The theme of social mobility was picked up by Baroness Deech, the Principal of St Anne’s College, Oxford, who said that allowing the top-rated universities – in her estimation, likely to be Oxbridge and other Russell Group institutions – to charge higher fees would create a “reinforcing division” between them and other universities.

The proposals to rate universities as either gold, silver or bronze were also criticised, with the Liberal Democrats’ higher education spokeswoman, Baroness Garden of Frognal calling it “extraordinarily damaging”, while Watson said it “will undermine the sector’s reputation both within the UK and overseas”.

“Universities deemed to be bronze will have been independently quality assured and have met all expectations of a good provider,” he explained, “but that is not how it will appear to those outside, whether in the UK or, indeed, further afield.”

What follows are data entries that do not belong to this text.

/-- Sets up a context for a model (Table 11.7 step 4): the range format over the model's runs; nothing held of the structure before stays
(log entry 33). -/
def State.setCtx (s : State) (m : Model) (c : Nat) : State :=
  let pkg := s.get Fld.GLB_PKG_ID_PKG_ID 0 * 2 ^ 44
  let s := s.dropTlb fun (e : TlbEntry) => e.ctx = c
  let s := { s with xlu := { s.xlu with badCtx := NatSet.del s.xlu.badCtx c, segOk := NatSet.del s.xlu.segOk c } }
  ((s.put Fld.XLU_CTX_CFG_FORMAT c 3).put Fld.XLU_CTX_CFG_COUNT c m.runs.length).put Fld.XLU_CTX_S1_BASE_BASE c (pkg + m.area)

/-- After a replacement a bound lane that runs takes its new areas; score and novelty start anew for every bound lane, and each emits one
MODEL_CHANGE (Table 11.8 step 6, R463). -/
def State.relane (s : State) (m : Model) (l old prof carried : Nat) : State :=
  match m.lanes.find? fun (r : LaneRes) => r.lane = l with
  | none => (s.unadmit l 1).modelChange l old prof carried
  | some r =>
    let ev := ((s.lanePlan l m.plans).map fun p => leAt p 0x18 4).getD 0
    let runs := s.laneAdmitted l
    let s := if runs then s.setAreas l r ev else s.put Fld.LANE_CHARGE_MBPS l ((r.kb + 999) / 1000)
    let x := s.lrnLane l
    let s := s.setLrn l { x with sum := 0, count := 0, srcs := [], holdA := none, holdN := none, holdC := none, srcA := [], srcN := [], srcC := [] }
    let s := ((s.put Fld.LRN_SCORE_S l 0).put Fld.LRN_NOV_STATE_STATE l 0).put Fld.LRN_NOV_STATE_HOLDING l 0
    let s := s.modelChange l old prof carried
    if runs then s.setLane l { s.lane l with writes := true, allNext := true } else s

/-- Steps 3 to 7 of a load once its domains are on (Tables 11.7, 11.8); a replacement ends with its own step 6 in place of step 7. -/
def State.finishLoad (s : State) (ld : Loading) : State :=
  match s.model ld.slot with
  | none => s
  | some m =>
    let boot := ld.req.fn.isNone
    let pkg := s.get Fld.GLB_PKG_ID_PKG_ID 0 * 2 ^ 44
    let size := (m.hbm.find? fun a => a.1 = m.area).map (·.2)
    let s := if m.area = 0 then s else s.writeBytes (pkg + m.area) ((areaBytes pkg m).take (size.getD 0))
    let s := m.ctxs.foldl (fun s c => s.setCtx m c) s
    let s := m.pops.foldl (fun s x => s.loadOne ld.slot m ld.carried boot x) s
    let s := [0, 1].foldl State.makeRoom s
    let m' : Model := { m with st := 2 }
    let s := (s.setModel ld.slot (some m')).bindModel ld.slot m'
    let n := ld.carried.length
    let s := if ld.req.kind = 2 then
        (s.lanesBound m.part m.id).foldl (fun s l => s.relane m' l ld.oldId m.prof n) (s.bump Fld.MDL_REPLACE_CNT_CNT 0 1)
      else s
    let s := if boot ∨ ld.req.kind = 2 then s
      else (s.rankOrder ((s.lanesBound m.part m.id).filter fun l => s.laneState l = 2)).foldl (fun s l => s.admitLane l false) s
    s.endAdmit ld.req stOK 0 m.prof ld.slot n m.id

/-- The load in progress ends ABORTED and releases everything (R467). -/
def State.abortLoad (s : State) (status : Nat) : State :=
  match s.mdl.cur with
  | none => s
  | some ld =>
    let ls := s.lanesBound ld.req.part ld.req.id
    let s := s.freeModel ld.slot []
    let s := if ld.req.kind = 2 then s.orphanLanes ls ld.oldId else s
    (s.record { cls := 1, status := status, part := ld.req.part, block := 0x15, infoKind := 6, info := ld.slot * 256 }).endAdmit ld.req status 0 0 ld.slot
      0 ld.req.id

/-- Goes on with the load in progress where its domains are on. -/
def State.pumpLoad (s : State) : State :=
  match s.mdl.cur with
  | none => s
  | some ld => match s.model ld.slot with
    | none => s
    | some m => if !s.err.coxHalted && (withPaths m.domains).all s.domOn then s.finishLoad ld else s

/-- The populations of the old model that the new profile carries over (R462). -/
def State.carriedOver (s : State) (old : Model) (blob : List Byte) (pops : List (List Byte)) : List (Nat × Nat) :=
  pops.filterMap fun e =>
    let d := popDesc blob e
    let h := leAt e 0 1
    let no := leAt d 0 1
    if bit (leAt e 1 1) 0 ∨ !(old.pops.any fun x => x.1 = h && x.2.1 = no) then none
    else match s.pop h no with
      | some p =>
        let n := fun (sp : Bool) => s.countRecords h no sp
        if p.sig = slice e 0x20 16 ∧ n false ≤ leAt e 8 4 ∧ n true ≤ leAt e 0xC 4 then some (h, no) else none
      | none => none

/-- Steps 1 and 2 of a load (Table 11.7): the model takes its places and its domains begin to wake. -/
def State.startLoad (s : State) (r : AdmitReq) (slot k : Nat) (prof : List Byte) (x : Place) (demand : List Nat) (carried : List (Nat × Nat))
    (oldId : Nat) : State :=
  let img := r.image
  let m : Model := { id := mimId img, rev := leAt img 0xC 4, part := r.part, prof := k, st := 1, demand := demand, lanes := x.lanes, units := x.units,
                     pops := x.pops, hbm := x.hbm, area := x.area, save := x.save, pocket := x.pocket, ctxs := x.ctxs, plans := mimPlans img,
                     tasks := profTasks img prof, blob := profBlob img prof }
  let s := (s.setModel slot (some m)).relineKeys m.keys
  let ld : Loading := { req := { r with id := m.id }, slot := slot, carried := carried, oldId := oldId }
  let s := { s with mdl := { s.mdl with cur := some ld } }
  (m.domains.foldl State.wake s).showMdl.pumpLoad

/-- Tries each profile in order (R454); with none, REFUSED and the shortfalls (R457). -/
def State.tryLoad (s : State) (r : AdmitReq) (old : Option Nat) : State :=
  let img := r.image
  let id := mimId img
  let profs := (List.range (mimProfiles img)).map fun k => (k, mimProfile img k)
  let tried := profs.map fun kp => (kp.1, kp.2, s.shortOf r.part id img kp.2 old)
  let free := match old with
    | some k => some k
    | none => (List.range 32).find? fun k => (s.model k).isNone
  match tried.find? (fun t => t.2.2.1.all (· = 0)), free with
  | some (k, prof, _, x), some slot =>
    let demand := s.demandOf r.part id img prof
    match old.bind s.model with
    | none => s.startLoad r slot k prof x demand [] 0
    | some o =>
      let carried := s.carriedOver o (profBlob img prof) (profPops img prof)
      let s := (o.lanes.map LaneRes.lane).foldl (fun s l => s.setLane l { s.lane l with writes := false }) s
      (s.freeModel slot carried).startLoad r slot k prof x demand carried o.id
  | _, _ =>
    let vs := tried.map fun t => t.2.2.1
    let bytes := (vs.flatMap fun v => v.flatMap (leBytes 8)) ++ List.replicate 512 0
    let s := if r.short = 0 then s else s.writeBytes r.short (bytes.take 512)
    let s := { s with mdl := { s.mdl with short := Tbl.set [] s.mdl.short r.part vs } }
    let s := (s.bump Fld.MDL_REFUSED_CNT_CNT 0 1).record { cls := 0, status := stREFUSED, part := r.part, block := 0x15 }
    s.endAdmit r stREFUSED 0 0 0 0 id

/-- Unloads a model (R465). -/
def State.unload (s : State) (r : AdmitReq) : State :=
  match s.slotOf r.id with
  | none => s.endAdmit r stDENIED 0 0 0 0 r.id
  | some slot => match s.model slot with
    | none => s
    | some m =>
      if m.part ≠ r.part then s.endAdmit r stDENIED 0 0 0 0 r.id
      else
        let ls := s.lanesBound m.part m.id
        let s := s.freeModel slot []
        (s.orphanLanes ls m.id).endAdmit r stOK 0 0 slot 0 r.id

/-- Begins a request of the admission queue (R453). -/
def State.beginAdmit (s : State) (r : AdmitReq) : State :=
  if r.kind = 3 then s.unload r
  else
    let c := s.modelCheck r.image r.fn.isSome
    let id := mimId r.image
    let r := if c = 0 then { r with id := id } else r
    if c ≠ 0 then s.denyAdmit r stDENIED c
    else match r.kind, s.slotOf id with
      | 1, none => s.tryLoad r none
      | 1, some _ => s.denyAdmit r stCONFLICT 0
      | _, none => s.denyAdmit r stDENIED 0
      | _, some slot => match s.model slot with
        | some m => if m.part = r.part ∧ m.st = 2 then s.tryLoad r (some slot) else s.denyAdmit r stDENIED 0
        | none => s.denyAdmit r stDENIED 0

/-- Serves the admission queue while nothing is in progress. -/
def State.pumpAdmit : Nat → State → State
  | 0, s => s
  | n + 1, s =>
    match s.mdl.cur, s.mdl.queue with
    | none, r :: rs =>
      if s.err.coxHalted then s else State.pumpAdmit n ((({ s with mdl := { s.mdl with queue := rs } }).beginAdmit r).showMdl)
    | _, _ => s

/-- A request reaches the Cox: queued behind the one in progress, or answered BUSY (R453). -/
def State.askAdmit (s : State) (r : AdmitReq) : Option State :=
  if s.mdl.cur.isSome ∧ 8 ≤ s.mdl.queue.length then none
  else some (State.pumpAdmit 16 ({ s with mdl := { s.mdl with queue := s.mdl.queue ++ [r] } }).showMdl)

/-- A domain has come on: the load that waits for it goes on, and the next requests are served. -/
def State.afterWake (s : State) : State := State.pumpAdmit 16 s.pumpLoad

/-- A domain did not wake: a load that needs it ends ABORTED (R315, R467). -/
def State.afterWakeFail (s : State) (d : Nat) : State :=
  match s.mdl.cur with
  | none => s
  | some ld => match s.model ld.slot with
    | none => s
    | some m => if (withPaths m.domains).contains d then State.pumpAdmit 16 (s.abortLoad stABORTED) else s

/-- Unloads a model without a command, as R467 ends a load (R572): its lanes are REFUSED, one record. -/
def State.dropModel (s : State) (slot : Nat) : State :=
  match s.model slot with
  | none => s
  | some m =>
    let ls := s.lanesBound m.part m.id
    ((s.freeModel slot []).orphanLanes ls m.id).record
      { cls := 1, status := stABORTED, part := m.part, block := 0x15, infoKind := 6, info := slot * 256 }

/-- Writes the RELEASE record of a key (R545). -/
def State.releaseKey (s : State) (h no : Nat) (p : Pop) : State :=
  match Tbl.get none (s.bnk h).committed (64 * h + no) with
  | some _ => s.releaseSlot h no p.part p.sig
  | none => s.logRecord h 2 no p.part 0 p.sig s.dev 0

The proposals for a gold, silver and bronze rating system also drew criticism from the government’s benches, Lord Lucas, who has previously called it “a ranking system for turkeys”, saying that ratings to universities as a whole was antithetical to “getting more information out there to enable students to evaluate the quality of teaching that they will experience at university.”

“If someone is choosing a university,” he said, “they will ​look at what is going on on a course. They will not experience the university quality of teaching; they will experience what is going on on a course. That is the level at which they need data. Nor do they need the Government to say, ‘This is a bronze-level course.’ They need the data to make their own judgment because different things matter to different students.”

The TEF has drawn widespread criticism for the way in which it proposes to measure teaching quality, with student satisfaction determined by the National Student Survey (NSS) likely to be an integral metric. This has led to calls from the National Union of Students for students to boycott the NSS. CUSU have asked Cambridge finalists to hold off on responding to the survey, with CUSU Council set to debate a motion for supporting and coordinating a boycott on Monday.

However, Lord Willetts defended the proposed metrics saying: “These are not perfect measures. We are on a journey, and I look forward to these metrics being revised and replaced by superior metrics in the future. They are not as bad as we have heard in some of the caricatures of them, and in my experience, if we wait until we have a perfect indicator and then start using it, we will have a very long wait.”

The TEF is the latest in a succession of reforms to higher education to come under attack in the Lords. On 9th January, the government was defeated on reforms that would have granted for-profit colleges the right to award degrees. The Lords will continue to debate the Higher Education Bill on Monday.